RICHARD F. HAWKINS is a man whom the citizens of Springfield have time and again sought to honor with political office, but who has steadfastly refused to step beyond the bounds of private life, excepting in two or three instances where he considered it his duty to do so. Mr. Hawkins is a representative man of the times. He was born in Lowell, Mass., March 9, 1837, but removed to Springfield with his family at an early age. When sixteen years old he was graduated from the Springfield High School and began work as an office boy for Stone & Harris, railroad bridge builders. He continued with them until 1862, when Mr. Stone retired and Mr. Hawkins, in partnership with D. L. Harris, continued the business. In 1867 Mr. Harris retired, and Mr. Hawkins absorbed the entire business, under the name of the R. F. Hawkins Iron Works. He has since continued the business without a change, and has greatly increased the volume of the business. When Mr. Hawkins first became a member of the firm the building of the Howe truss bridge was the principal business carried on. Prior to this time nothing but wooden bridges had been built. Mr. Hawkins began the construction of iron bridges, and for many years has constructed only those. Mr. Hawkins is a natural mechanic, and to him should be credited in considerable measure the development of the use of iron as a building commodity in New England. In addition to bridges he has conceived and turned out a large quantity of the iron and steel material used in the construction of the railroads and locomotives of today. 

His business has grown until he is proprietor of one of the leading industries of the city. Among the structures that stand as fair examples of his work are the New Bedford and Springfield jails, which are constructed largely of iron. Among the other notable structures for which Mr. Hawkins is responsible is the Willimansett bridge, near Holyoke, eight hundred feet in length. This bridge is built of iron, and was constructed at the expense of the city of Holyoke and neighboring towns. 

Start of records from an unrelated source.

@[simp] theorem State.resetTest_frame (s : State) :
    (s.resetTest).power = s.power ∧ (s.resetTest).arbiter = s.arbiter ∧ (s.resetTest).drive = s.drive ∧
    (s.resetTest).meter = s.meter ∧ (s.resetTest).load = s.load ∧ (s.resetTest).link = s.link ∧
    (s.resetTest).strain = s.strain ∧ (s.resetTest).rate = s.rate ∧ (s.resetTest).eval = s.eval ∧
    (s.resetTest).inputs = s.inputs ∧ (s.resetTest).config = s.config ∧ (s.resetTest).refPhase = s.refPhase ∧
    (s.resetTest).freeCount = s.freeCount ∧ (s.resetTest).pending = s.pending := by
  generalize h : s.resetTest = t
  unfold State.resetTest at h
  try dsimp only at h
  (repeat' split at h) <;> subst h <;> simp

@[simp] theorem State.resetMotion_frame (s : State) :
    (s.resetMotion).power = s.power ∧ (s.resetMotion).queue = s.queue ∧ (s.resetMotion).programs = s.programs ∧
    (s.resetMotion).results = s.results ∧ (s.resetMotion).meter = s.meter ∧ (s.resetMotion).load = s.load ∧
    (s.resetMotion).link = s.link ∧ (s.resetMotion).strain = s.strain ∧ (s.resetMotion).seq = s.seq ∧
    (s.resetMotion).rate = s.rate ∧ (s.resetMotion).eval = s.eval ∧ (s.resetMotion).inputs = s.inputs ∧
    (s.resetMotion).config = s.config ∧ (s.resetMotion).refPhase = s.refPhase ∧
    (s.resetMotion).freeCount = s.freeCount ∧ (s.resetMotion).pending = s.pending := by
  generalize h : s.resetMotion = t
  unfold State.resetMotion at h
  try dsimp only at h
  (repeat' split at h) <;> subst h <;> simp

@[simp] theorem State.resetLink_frame (s : State) :
    (s.resetLink).power = s.power ∧ (s.resetLink).queue = s.queue ∧ (s.resetLink).programs = s.programs ∧
    (s.resetLink).results = s.results ∧ (s.resetLink).arbiter = s.arbiter ∧ (s.resetLink).drive = s.drive ∧
    (s.resetLink).meter = s.meter ∧ (s.resetLink).load = s.load ∧ (s.resetLink).strain = s.strain ∧
    (s.resetLink).seq = s.seq ∧ (s.resetLink).rate = s.rate ∧ (s.resetLink).eval = s.eval ∧
    (s.resetLink).inputs = s.inputs ∧ (s.resetLink).config = s.config ∧ (s.resetLink).refPhase = s.refPhase ∧
    (s.resetLink).freeCount = s.freeCount ∧ (s.resetLink).pending = s.pending := by
  generalize h : s.resetLink = t
  unfold State.resetLink at h
  try dsimp only at h
  (repeat' split at h) <;> subst h <;> simp

@[simp] theorem State.controllerReset_frame (s : State) :
    (s.controllerReset).power = s.power ∧ (s.controllerReset).inputs = s.inputs ∧
    (s.controllerReset).config = s.config ∧ (s.controllerReset).refPhase = s.refPhase ∧
    (s.controllerReset).freeCount = s.freeCount ∧ (s.controllerReset).pending = s.pending := by
  generalize h : s.controllerReset = t
  unfold State.controllerReset at h
  try dsimp only at h
  (repeat' split at h) <;> subst h <;> simp

end Sys2Proof.Machine
end

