theorem State.loadSlot_of_quiet (idle : s.seq.state = .idle) (tare : s.load.tare = none) (r : Int) :
    s.loadSlot r = { s with load := s.load.judged r } := by
  rw [LoadUnit.judged]
  by_cases hn : s.load.slotNumber + 1 = 0
  · rw [if_pos hn, State.loadSlot_of_reference hn]
    cases he : s.load.reference with
    | none => exact State.checkReference_of_unwritten (s := { s with load := s.load.held }) he
    | some e =>
      rcases le_or_gt |r - e.expected| e.tolerance with h | h
      · have within : outOfTolerance e r = false := by
          rw [Int.abs_eq_natAbs] at h
          simpa [outOfTolerance] using h
        rw [State.checkReference_of_within (s := { s with load := s.load.held }) he h, Option.map_some, within]
        rfl
      · have outside : outOfTolerance e r = true := by
          rw [Int.abs_eq_natAbs] at h
          simpa [outOfTolerance] using h
        have judged := State.checkReference_of_unreported (s := { s with load := s.load.held }) he h (.inr (.inl idle))
        have noWalk := State.failTare_of_none (s := { s with load := { s.load.held with referenceFault := true } }) tare
        rw [Option.map_some, outside]
        exact judged.trans noWalk
  · rw [if_neg hn]
    cases hs : s.load.settling with
    | true => rw [State.loadSlot_of_settling hn hs, if_pos rfl]
    | false =>
      rw [State.loadSlot_of_converted hn hs tare, if_neg Bool.false_ne_true,
        State.overrangeActs_of_no_test (s := { s with load := s.load.converted r }) (.inl idle), ite_self]

end

/-- Settles O32: the parts of a slot one after the other, most of them without effect in IDLE. -/
theorem conversionSlotDeliversOneSample : Obligations.ConversionSlotDeliversOneSample := by
  intro s r hp idle off tare fresh
  have slot : s.conversionSlot r.toInt = { s with
      load := s.load.judged r.toInt
      link := { s.link with
        staleness := if s.link.state = .streaming then s.link.staleness + 1 else s.link.staleness } } := by
    rw [State.conversionSlot, State.countDuration_of_no_test (by rw [idle]; rfl), State.countStaleness_of_fresh fresh]
    dsimp only
    rw [State.loadSlot_of_quiet (by exact idle) (by exact tare), State.sampleTest_of_idle (by exact idle),
      State.linkChanged_of_no_test (.inl (by exact idle)), State.afterLoadEvent_of_off _ (by exact idle) (by exact off)]
  refine ⟨_, (exec_conversionSlot hp r).trans (by rw [slot]), ?_, fun hn => ?_, fun hn he => ?_, fun hn e he => ?_,
    fun held => ?_, fun hn hs => ⟨fun none => ?_, fun table f ht hf => ?_⟩⟩
  · simp only [LoadUnit.judged]
    split_ifs <;> rfl
  · simp only [LoadUnit.judged, if_neg hn]
    split_ifs <;> rfl
  · simp only [LoadUnit.judged, if_pos hn, he]
    rfl
  · simp only [LoadUnit.judged, if_pos hn, he, Int.abs_eq_natAbs]
    simp [outOfTolerance]
  · simp only [LoadUnit.judged]
    rcases held with hn | hs
    · rw [if_pos hn]
      rfl
    · simp only [hs, if_true]
      split_ifs <;> rfl
  · simp only [LoadUnit.judged, if_neg hn, hs, Bool.false_eq_true, if_false, LoadUnit.converted,
      LoadUnit.convertedForce_of_unwritten none]
  · simp only [LoadUnit.judged, if_neg hn, hs, Bool.false_eq_true, if_false, LoadUnit.converted,
      LoadUnit.convertedForce_of_written ht hf]

end Sys2Proof.Machine
end

section
/-! PROOFS. The tare walk (R119 to R121): its ranges, its commit and its failure, in a slot and by its own events. -/

namespace Sys2Proof.Machine

/-! ## The walk at the load unit -/

section
variable {s : State} {w : TareWalk} {r : Int}

/-- The load unit when the walk goes on to range `k` (R115, R119). -/
theorem LoadUnit.nextTareRange_eq (l : LoadUnit) (w : TareWalk) (k : Fin 4) :
    l.nextTareRange w k = { l with
      activeRange := k
      settling := l.settling || k != l.activeRange
      tare := some { w with range := k, count := 0, sum := 0, found := w.found ++ [roundDiv w.sum 64] } } := by
  rw [LoadUnit.nextTareRange, LoadUnit.setRange_eq, bne_comm]
  rfl

theorem LoadUnit.endTare_eq (l : LoadUnit) (w : TareWalk) :
    l.endTare w = { l with
      activeRange := w.returnRange, settling := l.settling || w.returnRange != l.activeRange, tare := none } := by
  rw [LoadUnit.endTare, LoadUnit.setRange_eq, bne_comm]

theorem LoadUnit.commitTare_eq (l : LoadUnit) {w : TareWalk} {a b c : Int} (h : w.found = [a, b, c]) :
    l.commitTare w = { l with
      offsets := ⟨a, b, c, roundDiv w.sum 64⟩
      activeRange := w.returnRange, settling := l.settling || w.returnRange != l.activeRange, tare := none } := by
  rw [LoadUnit.commitTare, LoadUnit.endTare_eq, h]
  rfl

theorem State.failTare_of_walk (h : s.load.tare = some w) :
    s.failTare = State.addNotice { s with load := s.load.endTare w } .console .tareFailed := by
  rw [State.failTare, h]

theorem State.advanceTare_of_counting (h : s.load.tare = some w) (few : w.count < 64) : s.advanceTare = s := by
  rw [State.advanceTare, h]
  exact if_pos few

theorem State.advanceTare_of_next (h : s.load.tare = some w) (done : 64 ≤ w.count) {k : Fin 4}
    (hk : k.val = w.range.val + 1) : s.advanceTare = { s with load := s.load.nextTareRange w k } := by
  rw [State.advanceTare, h]
  refine (if_neg (not_lt.mpr done)).trans ?_
  split
  next zero => rw [show k = 1 from Fin.ext (by simp [hk, zero])]
  next one => rw [show k = 2 from Fin.ext (by simp [hk, one])]
  next two => rw [show k = 3 from Fin.ext (by simp [hk, two])]
  next three =>
    rw [three] at hk
    exact absurd k.isLt (by omega)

He also constructed the North Hampton bridge for the Massachusetts Central Railroad. This is an iron bridge, and is one thousand five hundred feet in length. Mr. Hawkins is a Republican, and has frequently been the choice of the party managers for mayor, but he has never been induced to accept the nomination, for the reason that he would be compelled to neglect either the office or his private business. He was an alderman for three years, and is at the present time a watercommissioner. Mr. Hawkins is one of the most active members of the Board of Trade and one of the directors. He is also a member of the Financial Committee of the Hampden Savings Bank. Mr. Hawkins was married on Sept. 3, 1862, to Cornelia Morgan, daughter of A. B. and Sarah (Cadwell) Howe. They have five children, Paul, Florence, Edith, Ethel and David Hawkins. In all matters relating to the scientific construction of iron bridges Mr. Hawkins is considered one of the best authorities in the country, and his opinion is held in high esteem by experts in the same line of work.  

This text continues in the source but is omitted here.